On April 10, the U.S. Court of Appeals issued a stay in the Maryland case, citing the U.S. Supreme Court’s ruling. Then, early this week, the Department of Education notified the U and St. Thomas that it had again terminated their teacher training grants.
No harm?
The Supreme Court’s logic relied on the idea that no irreparable harm would come from cancelling the grants. But that reasoning rang hollow to people at the universities hoping to train more teachers.
Samuel Carlson, a student teacher resident earning a special education master’s degree at St. Thomas, described the legal logic as “silly.”
“People are not going to have the same resources that they had the day prior, which will immediately cause harm,” Carlson said. “It’s a really weird consideration on what happens when people’s resources get taken away. If you were driving a car and someone took away your car, did that hurt your chances of getting to work?”
The federal grant funding covered Carlson’s tuition for most of the school year. When the grant was initially canceled in February, St. Thomas told students that it would fund the rest of their spring tuition, but they’d have to come up with their own funds for their summer classes. After the grant was reinstated in March, Carlson hoped his summer tuition would be covered as well. But now he’s not sure what will happen.
“I’d like a mental break from thinking about how I’m going to complete the year,” Carlson said. “The harm is definitely psychological as well as monetary.”
In a statement, St. Thomas said that it had previously told students the March reinstatement “would possibly allow funding through the summer.”
“At this time, the status for funding through the summer is unknown, but the university is continuing to examine its options,” St. Thomas said.
Franke hopes the appeal process will prevail and the funds will be reinstated in a timely manner. In the meantime, she plans to forge ahead with her teacher apprenticeship program.

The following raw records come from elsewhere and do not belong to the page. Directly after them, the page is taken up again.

-- ==== Sys2Proof/Proofs/Steps.lean ====
section
/-!
PROOFS. The step of the block: what it takes from the queue, what it does on an empty one, that it keeps a state sound, and that the
state after reset is one.
-/

namespace Sys2Proof.Machine

/-! ### What one step runs -/

/-- Settles O1: both sides are the arm of `step` for a queue that is not empty. -/
theorem stepRunsFrontCommand : Obligations.StepRunsFrontCommand := by
  unfold Obligations.StepRunsFrontCommand
  intro c rest s
  rfl

theorem step_of_empty {s : State} (h : s.pending = []) : step s = .next (tick s) := by
  simp only [step, h]

theorem fabricTick_of_stopped {f : FabricBlock} (h : f.counting = false) (now : Nat) : fabricTick now f = f := by
  simp [fabricTick, h]

theorem fabricTick_of_counting {f : FabricBlock} (h : f.counting = true) (hslew : f.slew = 0) (now : Nat) :
    fabricTick now f = { f with time := (f.time + 1) % 2 ^ 64 } := by
  simp [fabricTick, h, hslew, wrapAdd]

/-- Settles O2: the step is `tick`, which counts the clock and lets the Genpex block count its own. -/
theorem emptyQueueIsOneNanosecond : Obligations.EmptyQueueIsOneNanosecond := by
  unfold Obligations.EmptyQueueIsOneNanosecond
  intro s hempty
  refine ⟨tick s, step_of_empty hempty, rfl, fun hstopped => ?_, fun hcounting hslew => ?_⟩
  · exact fabricTick_of_stopped hstopped s.now
  · exact fabricTick_of_counting hcounting hslew s.now

/-! ### Soundness -/

/-- Memory with no byte listed reads zero. -/
theorem memGet_empty (a : Nat) : memGet {} a = 0 := rfl

/-- Settles O3: the reset state lists no memory and no record. -/
theorem resetIsSound : Obligations.ResetIsSound := by
  unfold Obligations.ResetIsSound
  have hcanonical : MemoryCanonical State.reset := ⟨Table.wf_empty unlistedByte, Table.wf_empty unlistedByte⟩
  have hbounded : QueueBounded State.reset := ⟨Nat.le_refl 0, Nat.zero_le 1024⟩
  exact ⟨⟨hcanonical, hbounded, rfl⟩, rfl, rfl, rfl, rfl, rfl, rfl, memGet_empty⟩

But she may have to cut some of its more innovative aspects to train and retain teachers.
For example, she said, she’ll have to reexamine whether she can still hire a full-time recruiter to work one-on-one with interested teacher candidates, an adviser to help coach teachers-in-training, and professional development funds for teachers helping to train their apprentices.
“The innovative parts of it are the things that will have to go away, and then we’re back at where we were,” she said. “And we all know that where we were was a critical teacher shortage that had no solution.”